7-9 July 1998, Monterey,CA
by
Erland Schulson(Leader) and Bob Pritchard(Rapporteur)
Presentations (in order) were made by John Dempsey (Clarkson),
Mark Hopkins (CRREL), Bill Hibler (PGS & Dartmouth), Erland
Schulson (Dartmouth), Jim Overland (PMEL/NOAA), Jinlun Zhang
(POC/U.Wash.), Kim Parkington (NIC) and Bob Pritchard (IceCasting,
Inc.).
Dempsey reminded the audience that the resistance to crack
propagation in sea ice increases with increasing size of the feature,
from around 100 kPam0.5 at lab scale (0.1 m) to around 250 kPam0.5
on the larger scale (80 m). This effect, he suggested, should be
incorporated in PIPS 3.0. He noted that at the moment geophysical
scale modelers don't think they need fracture mechanics, and added
that intersecting lead patterns will not be determined using slip line
field theory. He asked if echelon cracking (under compressive and
shear loading) explains the rectilinear lead patterns onserved in
satellite imagery.
Hopkins presented his discrete element model (DEM) of ice floe
dynamics, limited to the 10 km scale. It consists of a set of
interacting polygons(multi-year ice) bordered by first-year ice and
by new ice. Failure occurs in the border by tensile rupture. Animated
videos of the evolution of failure under shear loading appeared to
capture some of the elements of lead formation, including their
spacing which may be a function of tensile strength. He suggested
that his DEM could be nested within a regional model to obtain better
resolution at certain loacations, for both ice behavior and noise
source generation. Mcphee noted that the DEM always splits the
thinnest floes,but in fact thick ice often fails.

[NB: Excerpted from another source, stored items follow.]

-- ==== Sys2Proof/Machine/Core.lean ====
section
/-! DEFINITION. The machine behind the host's interface. -/

/-- The ARITH codec core: its state, its step and the state after reset. -/
def Sys2Proof.core : Host.Core :=
  { State := Sys2Proof.Machine.State, Fault := Sys2Proof.Machine.Fault, Refusal := Sys2Proof.Machine.Refusal,
    step := Sys2Proof.Machine.step, reset := Sys2Proof.Machine.State.reset }
end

Hibler presented new modeling of the flow and fracture of an ice
sheet, based upon anisotropic mechanical behavior. Starting with
randomly oriented lines of weakness (i.e., potential leads) within
each element (10 km on side), he studied the behavior of the
composite of thin ice (refrozen lead) and thick ice. He assumed that
the applied strain rate is the sum of the strain rates in the thin and
thick ice in proportion to their area. He showed that the actual leads
that are expected to fail depend upon the ratio of the applied
stresses (biaxial loading). The model shows that the acute angle
defining intersecting leads increases from around 18o to 40o as the
ratio of the minor/major compressive stress increases from 0.025 to
0.20. Acute angles of this magnitude are seen in satellite images. He
also offered the process of kinematic inertial coupling to explain the
rectilinear lead patterns observed in satellite images.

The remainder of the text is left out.